The summary() method calculates $R^2$

mod_paper <- lm(sales ~ newspaper, data = Advertising)
mod_paper_summ <- summary(mod_paper)
mod_paper_summ$r.squared

## [1] 0.05212045

• $R^2=$ 0.0521204. This indicates a poor fit.

The diamonds data set contains the prices and other attributes of almost 54,000 diamonds. The variables are as follows:

## Observations: 53,940
## Variables: 10
## $ carat   <dbl> 0.23, 0.21, 0.23, 0.29, 0.31, 0.24, 0.24, 0.26, 0.22, ...
## $ cut     <ord> Ideal, Premium, Good, Premium, Good, Very Good, Very G...
## $ color   <ord> E, E, E, I, J, J, I, H, E, H, J, J, F, J, E, E, I, J, ...
## $ clarity <ord> SI2, SI1, VS1, VS2, SI2, VVS2, VVS1, SI1, VS2, VS1, SI...
## $ depth   <dbl> 61.5, 59.8, 56.9, 62.4, 63.3, 62.8, 62.3, 61.9, 65.1, ...
## $ table   <dbl> 55, 61, 65, 58, 58, 57, 57, 55, 61, 61, 55, 56, 61, 54...
## $ price   <int> 326, 326, 327, 334, 335, 336, 336, 337, 337, 338, 339,...
## $ x       <dbl> 3.95, 3.89, 4.05, 4.20, 4.34, 3.94, 3.95, 4.07, 3.87, ...
## $ y       <dbl> 3.98, 3.84, 4.07, 4.23, 4.35, 3.96, 3.98, 4.11, 3.78, ...
## $ z       <dbl> 2.43, 2.31, 2.31, 2.63, 2.75, 2.48, 2.47, 2.53, 2.49, ...

Question: Predict the price of diamonds based on carot size.

Let's select training and test sets.

set.seed(2)
diamonds_train <- diamonds %>% 
  mutate(id = row_number()) %>% 
  sample_frac(size = 0.8)

diamonds_test <- diamonds %>% 
  mutate(id = row_number()) %>% 
  # return all rows from diamonds where there are not 
  # matching values in diamonds_train, keeping just 
  # columns from diamonds.
  anti_join(diamonds_train, by = 'id') 

• Now fit a regression model on diamonds_train.
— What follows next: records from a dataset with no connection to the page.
/-- A trap that is delivered suspends its group and ends its run. -/
theorem raise_suspends {s : State} {w : Site} {t : Trap} {g : Group} (hg : s.groups.find w.slot = some g) (hk : t.cause.kind = .T)
    (ha : g.trap.active = false) (hc : t.clears = none) (hl : t.leave = false)
    (hf : (s.core (slotCore w.slot)).coalFull (s.raiseRecord w t g) = false) :
    let u := s.raise w t
    (∀ n, n ≠ w.slot → (∀ r, (s.core (slotCore w.slot)).runs.find (slotSub w.slot) = some r → r.slot ≠ n) →
      u.groups.find n = s.groups.find n) ∧
    (u.core (slotCore w.slot)).runs.find (slotSub w.slot) = none ∧
    (u.core (slotCore w.slot)).coal = ((s.coalesce (slotCore w.slot) (s.raiseRecord w t g)).1.core (slotCore w.slot)).coal ∧
    ∃ hz, u.groups.find w.slot = some (Group.trapped { g with hazards := hz } (s.pendingOf w t g) (t.flags.setWidth 32)) := by
  intro u
  have hu : u = _ := raise_delivers s w t g hg hk ha hc hl hf
  obtain ⟨a, k, hk, hr⟩ := coalesce_frame s (slotCore w.slot) (s.raiseRecord w t g)
  have hgroups : (s.coalesce (slotCore w.slot) (s.raiseRecord w t g)).1.groups = s.groups := by rw [hk]
  have hcore : (s.coalesce (slotCore w.slot) (s.raiseRecord w t g)).1.core (slotCore w.slot) = k := by
    rw [hk]; exact State.core_setCore_self s _ k
  generalize (s.coalesce (slotCore w.slot) (s.raiseRecord w t g)).1 = v at hu hgroups hcore ⊢
  obtain ⟨d, hd⟩ := dropWalksOf_frame (v.endRun (slotCore w.slot) (slotSub w.slot)) (slotCore w.slot) (s.raiseRecord w t g) t.addr
  rw [hd] at hu
  rw [hu]
  refine ⟨fun n hn hrun => ?_, endRun_runs v _ _, (contains_endRun v _ _).coal _, ?_⟩
  · dsimp only
    rw [Table.find_modify, if_neg hn, endRun_groups_ne v _ _ n (by rw [hcore, hr]; exact hrun), hgroups]
  · obtain ⟨hz, h⟩ := endRun_groups v (slotCore w.slot) (slotSub w.slot) w.slot g (by rw [hgroups]; exact hg)
    refine ⟨hz, ?_⟩
    dsimp only
    rw [Table.find_modify, if_pos rfl, h]
    rfl

/-- A record that a core makes of an access contains its context. -/
theorem containRecord_contains (s : State) (core : Nat) (r : CoalRec) (e : Engine) (addr : Nat) :
    ∃ met, s.containRecord core r e addr = (s.coalesce core { r with deliver := false }).1.contain r.vdev r.ctx r.cause e addr met :=
  ⟨_, rfl⟩

/-- Settles O11: a delivered trap suspends its group after its record is coalesced; any other contains the context, and what follows
(`State.detected`) keeps what containing did. -/
theorem takingAnException : Obligations.TakingAnException := by
  unfold Obligations.TakingAnException
  intro s w t g hg
  constructor
  · intro hk ha hc hl hopen u
    have hf : (s.core (slotCore w.slot)).coalFull (s.raiseRecord w t g) = false := by
      refine coalFull_eq_false (hopen.imp_right ?_)
      rintro ⟨x, hx, hd, hcause, hv, hctx, hkey⟩
      exact ⟨x, hx, hd, hcause, hv, hctx, hkey⟩
    obtain ⟨hothers, hrun, hcoal, hz, hself⟩ := raise_suspends hg hk ha hc hl hf
    obtain ⟨x, hx, hsame, hin, hkind⟩ := coalesce_record s (slotCore w.slot) (s.raiseRecord w t g)
    refine ⟨State.raise_mem s w t, hothers, hrun, ⟨x, by rw [hcoal]; exact hx, hsame.deliver, ?_, hsame.cause,
      hin _ (by exact List.mem_singleton.2 rfl), hsame.vdev, hsame.ctx, hsame.key⟩,
      _, _, hself, g.valueAt_trapped _ _ hz, rfl, rfl, rfl, rfl, rfl, rfl, rfl, rfl, rfl, rfl, rfl, rfl, rfl⟩
    exact hkind.imp_left fun h => h.trans hk
  · intro hk hc u own
    obtain ⟨met, hm⟩ := containRecord_contains s (slotCore w.slot) (s.raiseRecord w t g) t.eng (t.addr.getD 0).toNat
    have hu : u = _ := raise_contains s w t g hg hk hc
    obtain ⟨x, hx, hsame, hin, -⟩ := coalesce_record s (slotCore w.slot) { s.raiseRecord w t g with deliver := false }
    obtain ⟨a, k, hv, -⟩ := coalesce_frame s (slotCore w.slot) { s.raiseRecord w t g with deliver := false }
    rw [hm] at hu
    generalize (s.coalesce (slotCore w.slot) { s.raiseRecord w t g with deliver := false }).1 = v at hu hx hv
    have hctx (i j : Nat) : v.ctx i j = s.ctx i j := ctx_of_vdevs s (by rw [hv]) i j
    have howner (g' : Group) : v.owner g' = s.owner g' := by rw [hv]; rfl
    have hcon := contain_ctx v own.1 own.2 t.cause t.eng (t.addr.getD 0).toNat met
    have hrep := contain_reports v own.1 own.2 t.cause t.eng (t.addr.getD 0).toNat met
    have hstop := contain_stops v own.1 own.2 t.cause t.eng (t.addr.getD 0).toNat met
    have hkeep := contains_contain v own.1 own.2 t.cause t.eng (t.addr.getD 0).toNat met
    have hdet : Contains (v.contain own.1 own.2 t.cause t.eng (t.addr.getD 0).toNat met) u := by
      rw [hu]
      exact contains_detected _ t.cause t.read
    obtain ⟨herror, hcause⟩ := hcon
    have hlast := hdet.ctx own.1 own.2 herror
    refine ⟨hlast ▸ herror, fun h => ?_, fun h => ?_, State.raise_mem s w t, ⟨met, hdet.errors _ hrep⟩, fun n g' hn ho => ?_,
      x, ?_, hsame.deliver, hsame.cause, hin _ (by exact List.mem_singleton.2 rfl)⟩
    · rw [hlast, hcause (by rw [hctx]; exact h)]
    · rw [hlast, hkeep.ctx _ _ (by rw [hctx]; exact h), hctx]
    · obtain ⟨g₁, h₁, hs⟩ := hdet.groups n g' hn
      refine hs.stopped (hstop n g₁ h₁ ?_)
      rw [howner, ← ho, State.owner, State.owner, hs.team]
    · rw [hdet.coal, hkeep.coal]
      exact hx

end Sys2Proof.Machine

namespace Sys2Proof.Machine
open Sys2Proof

/-! ## Waits -/

/-- `P` holds of the memory in which a wait goes on. -/
def Stop.Holds (P : List Host.Cell → Prop) : Stop → Prop
  | .trap _ => True
  | .wait u _ => P u.mem

/-- `Q` holds of a decision's value, and `P` of the memory in which it waits. -/
def Answers {α : Type} (P : List Host.Cell → Prop) (Q : α → Prop) : Except Stop α → Prop
  | .ok a => Q a
  | .error e => e.Holds P

/-- `P` holds of the memory in which a decision waits. -/
abbrev Checks {α : Type} (P : List Host.Cell → Prop) (x : Except Stop α) : Prop := Answers P (fun _ => True) x

section
variable {α β : Type} {P : List Host.Cell → Prop} {Q : α → Prop} {R : β → Prop}

@[simp] theorem holds_trap (t : Trap) : (Stop.trap t).Holds P := trivial
@[simp] theorem holds_wait (u : State) (deps : List Instr) : (Stop.wait u deps).Holds P ↔ P u.mem := Iff.rfl
@[simp] theorem answers_ok (a : α) : Answers P Q (.ok a) ↔ Q a := Iff.rfl
@[simp] theorem answers_error (e : Stop) : Answers P Q (.error e) ↔ e.Holds P := Iff.rfl
@[simp] theorem answers_trapE (c : Cause) : Answers P Q (trapE c) := trivial
@[simp] theorem answers_trapR (c : Cause) (f : RegField) : Answers P Q (trapR c f) := trivial
@[simp] theorem answers_trapA (c : Cause) (a : DWord) : Answers P Q (trapA c a) := trivial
mod_train <- lm(price ~ carat, data = diamonds_train)
mod_train_summ <- summary(mod_train)
mod_train_summ$r.squared

## [1] 0.848017

• Evaluate the prediction error using root mean square error using the training model on diamonds_test.
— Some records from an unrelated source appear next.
/-- DEC_LEN's errors: the normally-small form is unimplemented and nothing is read, so CUR does not
move (R150; that CUR stays is the model's reading, log 8); a fragmented form is unimplemented; a
determinant that the buffer cuts short is Exhausted; a length outside a present bound is a bounds
violation in the unconstrained regime too; and DecCWN's errors are DEC_LEN's (R153, R155, R157,
R223). -/
def Obligations.DecodeLengthErrors : Prop :=
  ∀ (s : State) (lb ub : Option Int), s.Ready .dec → s.cur ≤ s.rbuf.length →
    lengthBoundOk lb = true →
    (∃ d, exec (.decLen true lb ub) s = .next (s.afterError .unimplemented d)) ∧
    (∀ u k, ub = some u → u < 65536 →
      decCwn s.params (lb.getD 0) u s.rbuf s.cur = .error k →
      DecodeFails (.decLen false lb ub) k s) ∧
    ((∀ u, ub = some u → 65536 ≤ u) → LengthCutShort s.rbuf s.cur →
      DecodeFails (.decLen false lb ub) .exhausted s) ∧
    ∀ front hdr rest : Bits, (∀ u, ub = some u → 65536 ≤ u) →
      s.rbuf = front ++ hdr ++ rest → front.length = s.cur + (8 - s.cur % 8) % 8 →
      (hdr = [true, true] → DecodeFails (.decLen false lb ub) .unimplemented s) ∧
      (∀ n : Nat, LengthForm n hdr → ¬ InBounds lb ub n →
        DecodeFails (.decLen false lb ub) .boundsViolation s)

/-- DEC_LEN recovers the length from the bits ENC_LEN wrote, in every regime (R156, R157). -/
def Obligations.LengthRoundTrip : Prop :=
  ∀ (s t : State) (lb ub : Option Int) (v : Int) (w rest : Bits), s.Ready .enc → t.Ready .dec →
    t.params = s.params → exec (.encLen false lb ub v) s = .next (s.afterEncode w) →
    t.rbuf = w ++ rest → t.cur = s.wbuf.length →
    exec (.decLen false lb ub) t = .next (t.afterDecode (.int v) w.length)

/-! ### Strings, sequence header -/

/-- ENC_BITSTR: marker, determinant, padding when the string is longer than 16 bits, the bits
verbatim (R180). -/
def Obligations.EncodeBitString : Prop :=
  ∀ (s : State) (x : Bool) (lb ub : Option Int) (bits : Bits), s.Ready .enc →
    lengthBoundOk lb = true → InBounds lb ub bits.length → bits.length < 16384 →
    let d := encLen s.params lb ub bits.length (s.wbuf ++ marker x)
    exec (.encBitStr false x lb ub bits) s = .next (s.afterEncode
      (d ++ (if bits.length > 16 then padBits d.length else []) ++ bits))

/-- ENC_OCTSTR: marker, determinant, padding when the string is longer than 2 octets, the octets
(R184). -/
def Obligations.EncodeOctetString : Prop :=
  ∀ (s : State) (x : Bool) (lb ub : Option Int) (o : List Octet), s.Ready .enc →
    lengthBoundOk lb = true → InBounds lb ub o.length → o.length < 16384 →
    let d := encLen s.params lb ub o.length (s.wbuf ++ marker x)
    exec (.encOctStr false x lb ub o) s = .next (s.afterEncode
      (d ++ (if o.length > 2 then padBits d.length else []) ++ octetsToBits o))

/-- The three character-string encoders are one routine: as an octet string, but the 16384 limit
holds only where the determinant is unconstrained, and no alphabet is checked (R188, R190, R192,
R194). -/
def Obligations.EncodeCharacterStrings : Prop :=
  ∀ (s : State) (x : Bool) (lb ub : Option Int) (o : List Octet), s.Ready .enc →
    lengthBoundOk lb = true → InBounds lb ub o.length →
    ((∀ u, ub = some u → 65536 ≤ u) → o.length < 16384) →
    let d := encLen s.params lb ub o.length (s.wbuf ++ marker x)
    let t := s.afterEncode (d ++ (if o.length > 2 then padBits d.length else []) ++ octetsToBits o)
    exec (.encVisStr false x lb ub o) s = .next t ∧ exec (.encPrtStr false x lb ub o) s = .next t ∧
    exec (.encUtf8Str false x lb ub o) s = .next t

/-- The determinant inside a string: EncCWN over `[lb or 0, ub]` for `ub < 65536`, else aligned and
in its shortest form (R151, R152, R154). The layout of that form is the spec's general knowledge (G7,
log 15). -/
def Obligations.StringDeterminant : Prop :=
  ∀ (p : Params) (lb ub : Option Int) (n : Nat) (w : Bits),
    (∀ u, ub = some u → u < 65536 → encLen p lb ub n w = encCwn p (lb.getD 0) u n w) ∧
    ((∀ u, ub = some u → 65536 ≤ u) →
      encLen p lb ub n w = w ++ padBits w.length ++ shortestLength n)

/-- The string decoders: after a clear marker and the length that DecLen reads, the content is
aligned above the threshold and returned as read, with no check of padding, alphabet or UTF-8 (R181,
R185, R189, R191, R193, R195). -/
def Obligations.DecodeStrings : Prop :=
  ∀ (s : State) (x : Bool) (lb ub : Option Int) (len c : Nat), s.Ready .dec →
    lengthBoundOk lb = true → MarkerClear x s →
    decLen s.params lb ub s.rbuf (s.cur + (marker x).length) = .ok ((len : Int), c) →
    let at16 := if len > 16 then c + (8 - c % 8) % 8 else c
    let at2 := if len > 2 then c + (8 - c % 8) % 8 else c
    (len < 16384 → at16 + len ≤ s.rbuf.length →
      exec (.decBitStr x lb ub) s =
        .next (s.afterDecode (.bits ((s.rbuf.drop at16).take len)) (at16 + len))) ∧
    ∀ o : List Octet, octetsToBits o = (s.rbuf.drop at2).take (8 * len) →
      at2 + 8 * len ≤ s.rbuf.length →
      (len < 16384 →
        exec (.decOctStr x lb ub) s = .next (s.afterDecode (.octets o) (at2 + 8 * len))) ∧
      exec (.decVisStr x lb ub) s = .next (s.afterDecode (.octets o) (at2 + 8 * len)) ∧
      exec (.decPrtStr x lb ub) s = .next (s.afterDecode (.octets o) (at2 + 8 * len)) ∧
      exec (.decUtf8Str x lb ub) s = .next (s.afterDecode (.octets o) (at2 + 8 * len))

/-- The string decoders' errors after a clear marker: DecLen's own errors, a bit or octet string of
16384 units or more, which is unimplemented in every regime, and content that ends early (R181,
R185, R189, R221). -/
def Obligations.DecodeStringErrors : Prop :=
  ∀ (s : State) (x : Bool) (lb ub : Option Int), s.Ready .dec → s.cur ≤ s.rbuf.length →
    lengthBoundOk lb = true → MarkerClear x s →
    (∀ k, decLen s.params lb ub s.rbuf (s.cur + (marker x).length) = .error k →
      ∀ i ∈ [.decBitStr x lb ub, .decOctStr x lb ub, .decVisStr x lb ub, .decPrtStr x lb ub,
          .decUtf8Str x lb ub], DecodeFails i k s) ∧
    ∀ len c : Nat, decLen s.params lb ub s.rbuf (s.cur + (marker x).length) = .ok ((len : Int), c) →
      (16384 ≤ len → DecodeFails (.decBitStr x lb ub) .unimplemented s ∧
        DecodeFails (.decOctStr x lb ub) .unimplemented s) ∧
      (len < 16384 → s.rbuf.length < (if len > 16 then c + (8 - c % 8) % 8 else c) + len →
        DecodeFails (.decBitStr x lb ub) .exhausted s) ∧
      (s.rbuf.length < (if len > 2 then c + (8 - c % 8) % 8 else c) + 8 * len →
        (len < 16384 → DecodeFails (.decOctStr x lb ub) .exhausted s) ∧
        ∀ i ∈ [.decVisStr x lb ub, .decPrtStr x lb ub, .decUtf8Str x lb ub],
          DecodeFails i .exhausted s)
$$\text {RMSE}=\sqrt{\frac{1}{n}\sum_{i=1}^n (y_i - \hat y_i)^2}$$

• RMSE can be used to compare different sizes of data sets on an eual footing and the square root ensures that RMSE is on the same scale as $y$.
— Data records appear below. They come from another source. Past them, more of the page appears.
theorem exec_decChoice (x : Bool) (lb ub : Int) (s : State) :
    exec (.decChoice x lb ub) s =
      decodeCommand true (.ok ()) (runDecOrdinal s.params x lb ub) s := rfl

theorem exec_encLen (n : Bool) (lb ub : Option Int) (v : Int) (s : State) :
    exec (.encLen n lb ub v) s =
      encodeCommand (lengthBoundOk lb && decide (0 ≤ v)) (encLenChecks n lb ub v)
        (encLen s.params lb ub v.toNat) s := by
  simp only [exec, execEncLen, encLenLegal_eq]

theorem exec_decLen (n : Bool) (lb ub : Option Int) (s : State) :
    exec (.decLen n lb ub) s =
      decodeCommand (lengthBoundOk lb) (checkNotSmall n) (runDecLen s.params lb ub) s := by
  simp only [exec, execDecLen, lowerBoundLegal_eq]

theorem exec_encBitStr (e x : Bool) (lb ub : Option Int) (bits : Bits) (s : State) :
    exec (.encBitStr e x lb ub bits) s =
      encodeCommand (lengthBoundOk lb) (limitedStringChecks e lb ub bits.length)
        (encString s.params bitStrAlignThreshold x lb ub bits.length bits) s := by
  simp only [exec, execEncBitStr, lowerBoundLegal_eq]

theorem exec_decBitStr (x : Bool) (lb ub : Option Int) (s : State) :
    exec (.decBitStr x lb ub) s =
      decodeCommand (lengthBoundOk lb) (.ok ()) (runDecBitStr s.params x lb ub) s := by
  simp only [exec, execDecBitStr, lowerBoundLegal_eq]

theorem exec_encOctStr (e x : Bool) (lb ub : Option Int) (o : List Octet) (s : State) :
    exec (.encOctStr e x lb ub o) s =
      encodeCommand (lengthBoundOk lb) (limitedStringChecks e lb ub o.length)
        (encString s.params octStrAlignThreshold x lb ub o.length (octetsToBits o)) s := by
  simp only [exec, execEncOctStr, lowerBoundLegal_eq]

theorem exec_decOctStr (x : Bool) (lb ub : Option Int) (s : State) :
    exec (.decOctStr x lb ub) s =
      decodeCommand (lengthBoundOk lb) (.ok ()) (runDecOctStr s.params x lb ub) s := by
  simp only [exec, execDecOctStr, lowerBoundLegal_eq]

theorem exec_encVisStr (e x : Bool) (lb ub : Option Int) (o : List Octet) (s : State) :
    exec (.encVisStr e x lb ub o) s =
      encodeCommand (lengthBoundOk lb) (charStringChecks e lb ub o.length)
        (encString s.params charStrAlignThreshold x lb ub o.length (octetsToBits o)) s := by
  simp only [exec, execEncVisStr, encodeCharStr, lowerBoundLegal_eq]

theorem exec_decVisStr (x : Bool) (lb ub : Option Int) (s : State) :
    exec (.decVisStr x lb ub) s =
      decodeCommand (lengthBoundOk lb) (.ok ()) (runDecCharStr s.params x lb ub) s := by
  simp only [exec, execDecVisStr, decodeCharStr, lowerBoundLegal_eq]

theorem exec_encPrtStr (e x : Bool) (lb ub : Option Int) (o : List Octet) (s : State) :
    exec (.encPrtStr e x lb ub o) s =
      encodeCommand (lengthBoundOk lb) (charStringChecks e lb ub o.length)
        (encString s.params charStrAlignThreshold x lb ub o.length (octetsToBits o)) s := by
  simp only [exec, execEncPrtStr, encodeCharStr, lowerBoundLegal_eq]

theorem exec_decPrtStr (x : Bool) (lb ub : Option Int) (s : State) :
    exec (.decPrtStr x lb ub) s =
      decodeCommand (lengthBoundOk lb) (.ok ()) (runDecCharStr s.params x lb ub) s := by
  simp only [exec, execDecPrtStr, decodeCharStr, lowerBoundLegal_eq]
• Calculate RMSE using test and training data.

y_test <- diamonds_test$price
yhat_test <- predict(mod_train, newdata = diamonds_test)
n_test <- length(diamonds_test$price)

# test RMSE
rmse <- sqrt(sum((y_test - yhat_test)^2) / n_test)
rmse

## [1] 1553.208

y_train <- diamonds_train$price
yhat_train <- predict(mod_train, newdata = diamonds_train)
n_train <- length(diamonds_train$price)

# train RMSE
sqrt(sum((y_train - yhat_train)^2) / n_train)

## [1] 1547.402

We will add other variables to the regression model to investigate if we can decrease the prediction error.

mrmod_train <- lm(price ~ carat + cut + color + clarity, data = diamonds_train)
mrmod_train_summ <- summary(mrmod_train)
mrmod_train_summ$r.squared

## [1] 0.9152898

y_test <- diamonds_test$price
yhat_test <- predict(mrmod_train, newdata = diamonds_test)
n_test <- length(diamonds_test$price)
mr_rmse <- sqrt(sum((y_test - yhat_test)^2) / n_test)
mr_rmse

## [1] 1149.881

• The simple linear regression model had $R^2=$ 0.848017 and RMSE = 1553.2083635.